(TO DO): Filter the entries below down to the lines that hold "cycle".
[[ LISTED ENTRIES open ]]
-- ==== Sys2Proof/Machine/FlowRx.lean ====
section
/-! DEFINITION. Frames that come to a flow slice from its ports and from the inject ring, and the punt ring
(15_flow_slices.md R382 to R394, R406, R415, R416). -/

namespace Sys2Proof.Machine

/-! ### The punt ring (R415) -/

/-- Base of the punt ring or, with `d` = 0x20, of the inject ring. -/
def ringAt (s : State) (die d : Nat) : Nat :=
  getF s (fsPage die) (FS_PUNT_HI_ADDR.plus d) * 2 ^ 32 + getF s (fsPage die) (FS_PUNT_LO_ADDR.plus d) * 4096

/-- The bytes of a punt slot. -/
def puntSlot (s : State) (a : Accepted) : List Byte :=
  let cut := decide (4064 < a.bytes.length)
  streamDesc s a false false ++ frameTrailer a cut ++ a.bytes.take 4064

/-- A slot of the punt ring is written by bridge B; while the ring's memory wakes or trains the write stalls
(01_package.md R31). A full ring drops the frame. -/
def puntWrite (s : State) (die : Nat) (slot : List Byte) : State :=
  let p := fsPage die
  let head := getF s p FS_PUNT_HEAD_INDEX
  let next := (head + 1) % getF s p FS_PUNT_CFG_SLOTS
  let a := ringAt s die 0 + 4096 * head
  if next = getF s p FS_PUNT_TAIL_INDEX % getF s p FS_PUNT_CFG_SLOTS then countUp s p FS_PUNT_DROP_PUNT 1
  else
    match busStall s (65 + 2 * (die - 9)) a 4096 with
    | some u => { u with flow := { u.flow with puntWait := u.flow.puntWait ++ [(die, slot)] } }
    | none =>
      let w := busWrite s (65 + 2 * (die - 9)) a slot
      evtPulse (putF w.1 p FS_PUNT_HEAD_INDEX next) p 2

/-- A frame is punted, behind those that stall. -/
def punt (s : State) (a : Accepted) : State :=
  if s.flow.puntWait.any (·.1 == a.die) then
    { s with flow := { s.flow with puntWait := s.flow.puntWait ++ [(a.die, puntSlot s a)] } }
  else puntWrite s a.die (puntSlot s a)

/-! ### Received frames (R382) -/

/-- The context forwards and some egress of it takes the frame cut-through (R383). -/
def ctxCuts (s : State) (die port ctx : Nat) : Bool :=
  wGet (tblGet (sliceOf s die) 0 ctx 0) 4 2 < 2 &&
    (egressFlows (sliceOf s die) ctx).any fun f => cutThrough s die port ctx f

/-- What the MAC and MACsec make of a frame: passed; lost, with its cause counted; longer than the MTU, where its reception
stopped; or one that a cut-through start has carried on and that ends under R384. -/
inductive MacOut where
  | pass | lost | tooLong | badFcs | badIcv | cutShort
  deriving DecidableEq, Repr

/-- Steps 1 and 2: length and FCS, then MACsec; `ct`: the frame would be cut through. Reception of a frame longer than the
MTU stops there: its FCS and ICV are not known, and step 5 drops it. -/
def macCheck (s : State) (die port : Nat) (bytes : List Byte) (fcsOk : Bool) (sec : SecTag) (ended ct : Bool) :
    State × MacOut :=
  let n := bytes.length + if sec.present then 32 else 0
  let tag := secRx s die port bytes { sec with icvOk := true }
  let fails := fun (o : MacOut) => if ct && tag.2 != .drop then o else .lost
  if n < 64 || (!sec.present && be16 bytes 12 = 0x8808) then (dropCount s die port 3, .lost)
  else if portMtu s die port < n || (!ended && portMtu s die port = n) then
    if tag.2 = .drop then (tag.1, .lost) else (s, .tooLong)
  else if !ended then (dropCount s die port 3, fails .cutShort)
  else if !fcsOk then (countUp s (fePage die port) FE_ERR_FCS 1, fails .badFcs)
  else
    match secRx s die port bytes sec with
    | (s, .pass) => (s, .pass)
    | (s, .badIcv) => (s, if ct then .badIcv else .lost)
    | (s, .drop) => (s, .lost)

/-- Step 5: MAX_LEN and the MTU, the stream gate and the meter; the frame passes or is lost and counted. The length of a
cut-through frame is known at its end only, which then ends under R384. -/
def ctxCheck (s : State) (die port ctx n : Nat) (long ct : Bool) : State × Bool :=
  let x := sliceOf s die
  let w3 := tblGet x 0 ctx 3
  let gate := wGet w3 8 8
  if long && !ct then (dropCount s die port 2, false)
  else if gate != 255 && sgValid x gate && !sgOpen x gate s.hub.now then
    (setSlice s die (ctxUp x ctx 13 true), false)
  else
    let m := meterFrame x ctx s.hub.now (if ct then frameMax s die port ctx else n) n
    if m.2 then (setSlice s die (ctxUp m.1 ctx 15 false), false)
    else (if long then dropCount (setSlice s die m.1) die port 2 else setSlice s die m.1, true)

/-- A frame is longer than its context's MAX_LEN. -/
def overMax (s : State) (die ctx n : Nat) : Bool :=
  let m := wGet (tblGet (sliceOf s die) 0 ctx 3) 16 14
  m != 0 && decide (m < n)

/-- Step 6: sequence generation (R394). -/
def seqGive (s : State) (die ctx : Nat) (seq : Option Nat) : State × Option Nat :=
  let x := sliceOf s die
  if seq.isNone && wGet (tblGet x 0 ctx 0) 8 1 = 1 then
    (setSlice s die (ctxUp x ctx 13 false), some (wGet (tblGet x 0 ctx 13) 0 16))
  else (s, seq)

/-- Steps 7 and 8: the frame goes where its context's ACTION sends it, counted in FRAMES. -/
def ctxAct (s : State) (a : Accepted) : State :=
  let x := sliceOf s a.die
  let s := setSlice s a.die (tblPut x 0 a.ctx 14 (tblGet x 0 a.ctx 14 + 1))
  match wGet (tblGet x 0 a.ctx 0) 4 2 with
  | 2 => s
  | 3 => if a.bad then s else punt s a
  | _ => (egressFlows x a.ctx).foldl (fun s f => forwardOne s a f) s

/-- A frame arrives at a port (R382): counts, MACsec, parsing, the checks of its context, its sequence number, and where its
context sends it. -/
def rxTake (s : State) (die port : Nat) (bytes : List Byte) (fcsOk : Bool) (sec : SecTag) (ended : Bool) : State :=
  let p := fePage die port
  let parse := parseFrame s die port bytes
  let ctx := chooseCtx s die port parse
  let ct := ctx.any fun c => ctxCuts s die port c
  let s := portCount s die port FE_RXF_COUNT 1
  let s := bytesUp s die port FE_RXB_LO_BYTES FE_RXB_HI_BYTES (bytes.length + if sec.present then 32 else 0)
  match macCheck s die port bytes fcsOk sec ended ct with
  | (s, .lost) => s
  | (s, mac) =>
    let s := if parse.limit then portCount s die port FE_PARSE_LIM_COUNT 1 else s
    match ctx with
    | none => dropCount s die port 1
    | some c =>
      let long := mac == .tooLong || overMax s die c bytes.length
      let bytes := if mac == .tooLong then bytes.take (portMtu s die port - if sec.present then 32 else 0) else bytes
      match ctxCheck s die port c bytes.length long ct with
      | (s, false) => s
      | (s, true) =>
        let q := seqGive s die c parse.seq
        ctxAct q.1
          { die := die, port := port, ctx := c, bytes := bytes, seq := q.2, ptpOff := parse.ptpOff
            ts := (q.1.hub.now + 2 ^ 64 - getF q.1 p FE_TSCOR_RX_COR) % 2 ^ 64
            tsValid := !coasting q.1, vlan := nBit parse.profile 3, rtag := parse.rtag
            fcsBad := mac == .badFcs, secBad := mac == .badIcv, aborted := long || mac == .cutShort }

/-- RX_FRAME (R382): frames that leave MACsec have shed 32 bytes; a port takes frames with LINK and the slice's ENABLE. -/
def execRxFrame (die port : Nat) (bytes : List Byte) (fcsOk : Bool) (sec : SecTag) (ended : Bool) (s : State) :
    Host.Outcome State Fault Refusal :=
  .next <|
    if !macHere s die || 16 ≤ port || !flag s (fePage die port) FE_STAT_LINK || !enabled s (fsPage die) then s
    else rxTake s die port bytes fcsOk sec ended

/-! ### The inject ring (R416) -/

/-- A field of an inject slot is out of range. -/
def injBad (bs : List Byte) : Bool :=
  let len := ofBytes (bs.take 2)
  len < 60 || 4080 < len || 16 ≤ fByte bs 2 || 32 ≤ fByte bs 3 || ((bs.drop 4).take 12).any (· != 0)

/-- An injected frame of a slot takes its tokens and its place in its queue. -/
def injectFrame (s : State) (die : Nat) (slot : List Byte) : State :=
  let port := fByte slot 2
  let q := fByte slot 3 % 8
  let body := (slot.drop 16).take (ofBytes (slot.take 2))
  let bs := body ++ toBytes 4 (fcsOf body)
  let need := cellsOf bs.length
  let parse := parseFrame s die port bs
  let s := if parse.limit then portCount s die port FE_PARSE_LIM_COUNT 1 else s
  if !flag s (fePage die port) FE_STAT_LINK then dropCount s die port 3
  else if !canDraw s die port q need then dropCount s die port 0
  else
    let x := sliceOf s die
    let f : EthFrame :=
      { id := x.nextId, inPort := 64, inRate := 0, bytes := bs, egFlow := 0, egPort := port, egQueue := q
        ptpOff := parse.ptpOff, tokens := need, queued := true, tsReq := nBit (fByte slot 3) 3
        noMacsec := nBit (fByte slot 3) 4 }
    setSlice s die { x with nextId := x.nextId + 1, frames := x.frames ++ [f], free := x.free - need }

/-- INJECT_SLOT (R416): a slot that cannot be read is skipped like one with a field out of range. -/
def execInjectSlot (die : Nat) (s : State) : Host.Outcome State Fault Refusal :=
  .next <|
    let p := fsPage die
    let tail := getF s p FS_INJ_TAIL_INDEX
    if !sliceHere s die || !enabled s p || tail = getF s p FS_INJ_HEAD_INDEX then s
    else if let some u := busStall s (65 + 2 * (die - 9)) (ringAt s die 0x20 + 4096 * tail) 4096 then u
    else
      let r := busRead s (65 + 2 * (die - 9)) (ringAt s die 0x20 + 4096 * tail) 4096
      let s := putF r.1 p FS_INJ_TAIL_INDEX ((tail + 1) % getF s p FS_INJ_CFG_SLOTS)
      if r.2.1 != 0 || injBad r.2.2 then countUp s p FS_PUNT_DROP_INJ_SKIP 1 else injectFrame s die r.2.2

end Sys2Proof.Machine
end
[[ LISTED ENTRIES closed ]]
[[ LISTED ENTRIES open ]]
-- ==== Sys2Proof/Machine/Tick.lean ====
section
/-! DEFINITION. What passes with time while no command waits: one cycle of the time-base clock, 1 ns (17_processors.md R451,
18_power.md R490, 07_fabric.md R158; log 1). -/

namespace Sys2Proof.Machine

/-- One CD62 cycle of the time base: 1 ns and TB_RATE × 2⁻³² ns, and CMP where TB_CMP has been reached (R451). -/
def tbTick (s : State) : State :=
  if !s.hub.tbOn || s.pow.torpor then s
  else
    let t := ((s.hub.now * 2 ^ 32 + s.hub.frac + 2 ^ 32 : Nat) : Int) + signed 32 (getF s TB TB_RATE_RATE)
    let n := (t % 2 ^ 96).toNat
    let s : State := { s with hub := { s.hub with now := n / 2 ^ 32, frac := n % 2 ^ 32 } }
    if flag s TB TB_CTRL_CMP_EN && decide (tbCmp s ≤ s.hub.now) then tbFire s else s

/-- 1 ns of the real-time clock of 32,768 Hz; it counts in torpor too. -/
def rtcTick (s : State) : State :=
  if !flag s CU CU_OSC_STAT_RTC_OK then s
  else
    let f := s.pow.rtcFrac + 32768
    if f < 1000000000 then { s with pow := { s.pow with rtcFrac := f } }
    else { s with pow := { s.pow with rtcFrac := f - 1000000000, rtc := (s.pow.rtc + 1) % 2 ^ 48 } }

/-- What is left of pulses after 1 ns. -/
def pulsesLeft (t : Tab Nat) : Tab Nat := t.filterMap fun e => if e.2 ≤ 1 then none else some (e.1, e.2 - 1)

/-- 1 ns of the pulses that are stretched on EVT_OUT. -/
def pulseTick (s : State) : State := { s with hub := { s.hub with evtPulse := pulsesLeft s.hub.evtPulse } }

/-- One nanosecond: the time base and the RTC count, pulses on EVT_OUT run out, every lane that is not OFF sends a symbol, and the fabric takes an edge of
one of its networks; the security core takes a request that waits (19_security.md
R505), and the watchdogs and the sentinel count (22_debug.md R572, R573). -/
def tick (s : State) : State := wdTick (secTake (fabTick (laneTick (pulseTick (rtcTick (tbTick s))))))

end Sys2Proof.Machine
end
[[ LISTED ENTRIES closed ]]
[[ LISTED ENTRIES open ]]
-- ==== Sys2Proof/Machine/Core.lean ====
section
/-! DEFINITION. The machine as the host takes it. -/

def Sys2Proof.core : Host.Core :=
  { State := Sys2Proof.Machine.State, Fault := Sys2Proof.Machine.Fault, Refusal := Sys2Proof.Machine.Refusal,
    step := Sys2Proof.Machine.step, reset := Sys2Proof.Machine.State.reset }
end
[[ LISTED ENTRIES closed ]]
(TASK SOLUTION):
/-! DEFINITION. What passes with time while no command waits: one cycle of the time-base clock, 1 ns (17_processors.md R451,
/-- One CD62 cycle of the time base: 1 ns and TB_RATE × 2⁻³² ns, and CMP where TB_CMP has been reached (R451). -/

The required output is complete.